一つは、「何のために誰のために」という視点が不十分なような気がしてならないことである。行き過ぎた車社会の現状をきちんと受け止めるところが出発点だが、どうも政策の“新味だけ”が、一人歩きしていないだろうか。例えば路面電車。欧米では、路面電車の

復活は人間優先の考え方から出発したが、日本ではノスタルジアの面がかなり強いのではないかと思われる。すなわち肝心の基本的な理念というか、哲学というか、十分に議論が尽くされていないのではないかと思うのである。トランジットモールにしてもそうである。

公共交通機関を優先してマイカーなどを市街地から締め出す手法だが、道路の形状をS字型にくねらすことがままある。しかし、なぜくねらすのか、くねらすと、どういう効果が期待されるのか、十分に考察されないままに日本に取り入れたのではないかと思われる。

 二つ目には、人間優先といいながら、一体どう実現するのか、心地良さを演出する個々のパーツに対する理解が不十分ではないかということである。象徴的なのは、“街路樹”である。街路樹は、車道側ぎりぎりに植えられている例が殆どで、客土されているのは地面から1.5bの深さまでで、その周辺は建設残土が多い。すなわち景観を形づくる、歩く人に心地良さを与える街路樹の生育条件は考えられていないのである。緑があればいいのである。また歩道の材質についてもどう考えるかである。ブロックは継ぎ目が車椅子の人にはボディーブローのような衝撃があるという。しかも耐久性もない。またアスファルトは、土と比べて衝撃を和らげる効果が薄いため、高齢者にはこたえるのだという。

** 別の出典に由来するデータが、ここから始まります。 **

-- ==== Sys2Proof/Decode.lean ====
section
/-! DEFINITION. The two decoders (spec/30_encoding.md R66, R69, R74) over a byte-fetch function, the encoder that
inverts them (R62 to R67, R82), and the reading of a word of spec/opcode_table.json. Decoding is total: what it does
not decode it rejects by name, in the order of R66, which is the priority of spec/60_exceptions.md R128. -/

namespace Sys2Proof

/-! ## Fields -/

/-- `insn{a:b}`, the page's MSB0 field: bits a to b of an N-bit instruction, bit 0 the most significant (R7, R9). -/
def field {n : Nat} (insn : BitVec n) (a b : Nat) : BitVec (b - a + 1) :=
  insn.extractLsb' (n - 1 - b) (b - a + 1)

/-- The value of `PREFIX_PO` (R6). -/
def PrefixPo.value : PrefixPo → BitVec 6
  | .one => 1#6
  | .fourteen => 14#6

/-- The primary opcode of the 16-bit class (R64). -/
def poH16 : BitVec 6 := 5#6

/-- The primary opcode of the 48-bit class (R65). -/
def poX48 : BitVec 6 := 0#6

/-- The primary opcode of `addi` and of the suffix of `paddi` (R62, R63). -/
def poAddi : BitVec 6 := 14#6

/-- SOH of the three Compressed forms (R67). -/
def sohAdd : BitVec 5 := 1#5

/-! ## Form tables -/

/-- The decode mode in which a form is decoded: the "Mode" column of spec/10_state.md R27. -/
def Instr.mode : Instr → Mode
  | .addi _ _ _ => .standard
  | .paddi _ _ _ _ => .standard
  | .hAdd _ _ => .standard
  | .hsAdd _ _ => .standard
  | .xPlaceholder _ _ _ => .standard
  | .cAdd _ _ => .compressed
  | .csAdd _ _ => .compressed
  | .cstAdd _ _ => .compressed

/-- The width of a form in bytes (spec/10_state.md R24, R27 "Instruction Width"). -/
def Instr.width : Instr → Nat
  | .addi _ _ _ => 4
  | .paddi _ _ _ _ => 8
  | .hAdd _ _ => 2
  | .hsAdd _ _ => 2
  | .xPlaceholder _ _ _ => 6
  | .cAdd _ _ => 2
  | .csAdd _ _ => 2
  | .cstAdd _ _ => 2

/-! ## Rejections -/

/-- The bits decode had fetched when it refused: 32 bits, or the 64 of a prefix and its suffix (R123). -/
inductive FetchedBits where
  | word (w : BitVec 32)
  | pair (v : BitVec 64)
  deriving DecidableEq, Repr

/-- Why decode ends without an instruction (spec/60_exceptions.md R122, R123). -/
inductive Reject where
  /-- A byte of the instruction, at logical address `a`, is outside the image (R44, R49). -/
  | fetchOutsideImage (a : Nat)
  /-- A prefix starts at `pc mod 64 > 56` (R50). -/
  | prefixCrosses64B (pc : Word)
  /-- The parcel is an undefined encoding of a space the page calls "New" (R70, R75). -/
  | illegalEncoding (pc : Word) (parcel : Parcel)
  /-- The bits belong to Power ISA and are given no meaning (R72, R73, R96). -/
  | outOfScope (pc : Word) (bits : FetchedBits)
  deriving DecidableEq, Repr

/-! ## The decoders -/

/-- `FetchParcel(a)`: bits 0:7 from `a`, bits 8:15 from `a + 1` (spec/20_memory.md R47). -/
def fetchParcel (fetch : Nat → Except Reject Byte) (a : Nat) : Except Reject Parcel := do
  let hi ← fetch a
  let lo ← fetch (a + 1)
  .ok (hi ++ lo)

/-- The 16-bit class of Standard mode, format H16 (R66, R64, R70). -/
def decodeH16 (pc : Word) (p0 : Parcel) : Except Reject (Instr × Nat) :=
  if field p0 6 8 ≠ 0 then .error (.illegalEncoding pc p0)
  else if field p0 15 15 = 0 then .ok (.hAdd (field p0 9 11) (field p0 12 14), 2)
  else .ok (.hsAdd (field p0 9 11) (field p0 12 14), 2)

/-- The 48-bit class, format X48, unless XO = 256 (R66, R65, R73). -/
def decodeX48 (fetch : Nat → Except Reject Byte) (pc : Word) (w : BitVec 32) : Except Reject (Instr × Nat) :=
  if field w 21 30 = reservedXo then .error (.outOfScope pc (.word w))
  else do
    let p2 ← fetchParcel fetch (pc.toNat + 4)
    let v : BitVec 48 := w ++ p2
    .ok (.xPlaceholder (field v 6 20) (field v 21 30) (field v 31 47), 6)

/-- The fixed bits of a `paddi` prefix after its PO: 6:7 = 2, 8 = 0, R (11) = 0 (R63, R66). -/
def isPaddiPrefix (w : BitVec 32) : Bool :=
  decide (field w 6 7 = 2) && decide (field w 8 8 = 0) && decide (field w 11 11 = 0)

/-- The suffix of a `paddi` whose prefix is `w` (R66, R63). -/
def decodeSuffix (fetch : Nat → Except Reject Byte) (pc : Word) (w : BitVec 32) : Except Reject (Instr × Nat) := do
  let s0 ← fetchParcel fetch (pc.toNat + 4)
  let s1 ← fetchParcel fetch (pc.toNat + 6)
  let s : BitVec 32 := s0 ++ s1
  if field s 0 5 ≠ poAddi then .error (.outOfScope pc (.pair (w ++ s)))
  else .ok (.paddi (field s 6 10) (field s 11 15) (field w 14 31) (field s 16 31), 8)

/-- The 64-byte check: a prefix at `pc mod 64 > 56`, where the parameter asks for the fault (spec/20_memory.md R50). -/
def crosses64B (cross : Bool) (pc : Word) : Bool :=
  cross && decide (56 < pc.toNat % 64)

/-- `addi`, format S32 (R66, R62). -/
def decodeS32 (w : BitVec 32) : Instr × Nat :=
  (.addi (field w 6 10) (field w 11 15) (field w 16 31), 4)

/-- The branches of R66 for a first word whose PO is neither 5 nor 0, with `PREFIX_PO` = 1. -/
def decodeWord1 (cross : Bool) (fetch : Nat → Except Reject Byte) (pc : Word) (w : BitVec 32) :
    Except Reject (Instr × Nat) :=
  if field w 0 5 = PrefixPo.one.value then
    if crosses64B cross pc then .error (.prefixCrosses64B pc)
    else if isPaddiPrefix w then decodeSuffix fetch pc w
    else .error (.outOfScope pc (.word w))
  else if field w 0 5 = poAddi then .ok (decodeS32 w)
  else .error (.outOfScope pc (.word w))

/-- The same with `PREFIX_PO` = 14: the prefix pattern first, `addi` otherwise (R69). -/
def decodeWord14 (cross : Bool) (fetch : Nat → Except Reject Byte) (pc : Word) (w : BitVec 32) :
    Except Reject (Instr × Nat) :=
  if field w 0 5 = PrefixPo.fourteen.value then
    if isPaddiPrefix w then
      if crosses64B cross pc then .error (.prefixCrosses64B pc)
      else decodeSuffix fetch pc w
    else .ok (decodeS32 w)
  else .error (.outOfScope pc (.word w))

/-- The branches of R66 for a first word whose PO is neither 5 nor 0, under either `PREFIX_PO` (R66, R69). -/
def decodeWord (p : PrefixPo) (cross : Bool) (fetch : Nat → Except Reject Byte) (pc : Word) (w : BitVec 32) :
    Except Reject (Instr × Nat) :=
  match p with
  | .one => decodeWord1 cross fetch pc w
  | .fourteen => decodeWord14 cross fetch pc w

/-- `decodeStandard(pc)`, the Standard-mode decoder, with the instruction's length in bytes (R66, R69). -/
def decodeStandard (p : PrefixPo) (cross : Bool) (fetch : Nat → Except Reject Byte) (pc : Word) :
    Except Reject (Instr × Nat) := do
  let p0 ← fetchParcel fetch pc.toNat
  if field p0 0 5 = poH16 then decodeH16 pc p0
  else do
    let p1 ← fetchParcel fetch (pc.toNat + 2)
    let w : BitVec 32 := p0 ++ p1
    if field w 0 5 = poX48 then decodeX48 fetch pc w
    else decodeWord p cross fetch pc w

/-- `decodeCompressed(h)`, the Compressed-mode decoder of one parcel (R74, R75). -/
def decodeCompressed (pc : Word) (h : Parcel) : Except Reject (Instr × Nat) :=
  if field h 1 5 ≠ sohAdd ∨ field h 6 8 ≠ 0 then .error (.illegalEncoding pc h)
  else if field h 0 0 = 0 ∧ field h 15 15 = 0 then .ok (.cAdd (field h 9 11) (field h 12 14), 2)
  else if field h 0 0 = 0 ∧ field h 15 15 = 1 then .ok (.csAdd (field h 9 11) (field h 12 14), 2)
  else if field h 0 0 = 1 ∧ field h 15 15 = 1 then .ok (.cstAdd (field h 9 11) (field h 12 14), 2)
  else .error (.illegalEncoding pc h)

/-- Fetch and decode at `pc` in a decode mode: step 2 of spec/10_state.md R34. -/
def decodeAt (p : PrefixPo) (cross : Bool) (m : Mode) (fetch : Nat → Except Reject Byte) (pc : Word) :
    Except Reject (Instr × Nat) :=
  match m with
  | .standard => decodeStandard p cross fetch pc
  | .compressed => do
    let h ← fetchParcel fetch pc.toNat
    decodeCompressed pc h

/-! ## The encoder -/

/-- The bytes of a value of `n` bytes in stream order: bits 0:7 first (spec/20_memory.md R43, R47). -/
def bytesOf (n : Nat) (v : BitVec (8 * n)) : List Byte :=
  (List.range n).map fun k => v.extractLsb' (8 * (n - 1 - k)) 8

/-- Format H16 (R64). -/
def wordH16 (srt srs : SmallCode) (scm : BitVec 1) : BitVec 16 := poH16 ++ 0#3 ++ srt ++ srs ++ scm

/-- Format C16 (R67). -/
def wordC16 (scmt : BitVec 1) (srt srs : SmallCode) (scm : BitVec 1) : BitVec 16 :=
  scmt ++ sohAdd ++ 0#3 ++ srt ++ srs ++ scm

/-- Format S32 (R62), also the layout of the suffix of P64 (R63). -/
def wordS32 (rt ra : RegNum) (si : BitVec 16) : BitVec 32 := poAddi ++ rt ++ ra ++ si

/-- The prefix of format P64, its `//` bits zero (R63, R71). -/
def wordP64 (p : PrefixPo) (si0 : BitVec 18) : BitVec 32 :=
  p.value ++ 2#2 ++ 0#1 ++ 0#2 ++ 0#1 ++ 0#2 ++ si0

/-- Format X48 (R65). -/
def wordX48 (high : BitVec 15) (xo : BitVec 10) (low : BitVec 17) : BitVec 48 := poX48 ++ high ++ xo ++ low

/-- The bytes of an instruction in stream order (R62 to R67, R82). -/
def encode (p : PrefixPo) : Instr → List Byte
  | .addi rt ra si => bytesOf 4 (wordS32 rt ra si)
  | .paddi rt ra si0 si1 => bytesOf 4 (wordP64 p si0) ++ bytesOf 4 (wordS32 rt ra si1)
  | .hAdd srt srs => bytesOf 2 (wordH16 srt srs 0#1)
  | .hsAdd srt srs => bytesOf 2 (wordH16 srt srs 1#1)
  | .xPlaceholder high xo low => bytesOf 6 (wordX48 high xo low)
  | .cAdd srt srs => bytesOf 2 (wordC16 0#1 srt srs 0#1)
  | .csAdd srt srs => bytesOf 2 (wordC16 0#1 srt srs 1#1)
  | .cstAdd srt srs => bytesOf 2 (wordC16 1#1 srt srs 1#1)

/-! ## Words of spec/opcode_table.json -/

/-- The bytes, in stream order, of an instruction whose first `nbits` bits are `w` as spec/opcode_table.json numbers
them (bit 0 the least significant bit of the whole value, the prefix of a 64-bit form its most significant half) and
whose later bits are 0. Eight bytes, the longest instruction. See log entry 13. -/
def tableBytes (nbits w : Nat) : List Byte :=
  (List.range 8).map fun k => if 8 * (k + 1) ≤ nbits then BitVec.ofNat 8 (w >>> (nbits - 8 * (k + 1))) else 0#8

/-- A stream that holds `bytes` from address 0 on and nothing else. -/
def fetchFrom (bytes : List Byte) (a : Nat) : Except Reject Byte :=
  match bytes[a]? with
  | some b => .ok b
  | none => .error (.fetchOutsideImage a)

/-- The instruction of a table word, with its decode mode: Standard where the Standard-mode decoder gives an
instruction, else Compressed where the Compressed-mode decoder does (log entry 13). -/
def decodeTableWordIn (p : PrefixPo) (nbits w : Nat) : Option (Mode × Instr) :=
  match decodeAt p true .standard (fetchFrom (tableBytes nbits w)) 0 with
  | .ok (i, _) => some (.standard, i)
  | .error _ =>
    match decodeAt p true .compressed (fetchFrom (tableBytes nbits w)) 0 with
    | .ok (i, _) => some (.compressed, i)
    | .error _ => none

/-- The instruction this decoder reads from an instruction whose bits are `w` (log entry 13). -/
def decodeTableWord (nbits w : Nat) : Option Instr :=
  (decodeTableWordIn .one nbits w).map Prod.snd

end Sys2Proof
end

 三つ目には、自治体が本当にやる気があるかどうかである。私の住む所沢の住宅地では、今、猛スピードで走り抜ける通過交通の騒音、振動が大きな問題になっているが、所沢市からは国土交通省の新施策「くらしのみちゾーン」づくりについては、情報が全くない。

自治体の積極的な姿勢が問われる。その上で、地域住民と一緒になって協力・連携するという姿勢がなければうまくいかない。特に、交通問題は、行政区域全体で車の流れを管理しなければ

さらに四つ目として、アドバイザーというか、コーディネーターというか、専門知識を持った人材をどう確保するのかである。なぜ人間優先の道路づくりが今重要なのか、地球温暖化を防止する大局的な観点から身近な手法(ハンプやクランク、ボラード等)まで、全体的な設計図が描け、細部にもアドバイスができる人材をどう育成するかである。

そしてもう一つ、ハードばかりでソフトの視点が欠落していたことが、味気ない道路を作ってきた。“歩いて暮らせる街づくり”ということが最近よく言われるが、現実に歩いて楽しい道路は数少ない。自然(風や光、動植物の息吹)との対話や安らぎ、人の温もりを感じる道路となるともっと少ない。自然に寄り添うという自然への謙虚さも重要である。

 大量生産・大量消費の“延長線”のこれまでの画一的な道路づくり。地域の伝統文化の連続性というか、今回のテーマである“風土”というか、地域の個性を喪失したことにもその原因があるような気がする。地域の誇りを大切にしてほしいものである。

最後に、道端で会えば笑顔で挨拶が交わせるような道づくりを皆で進めたいものだ。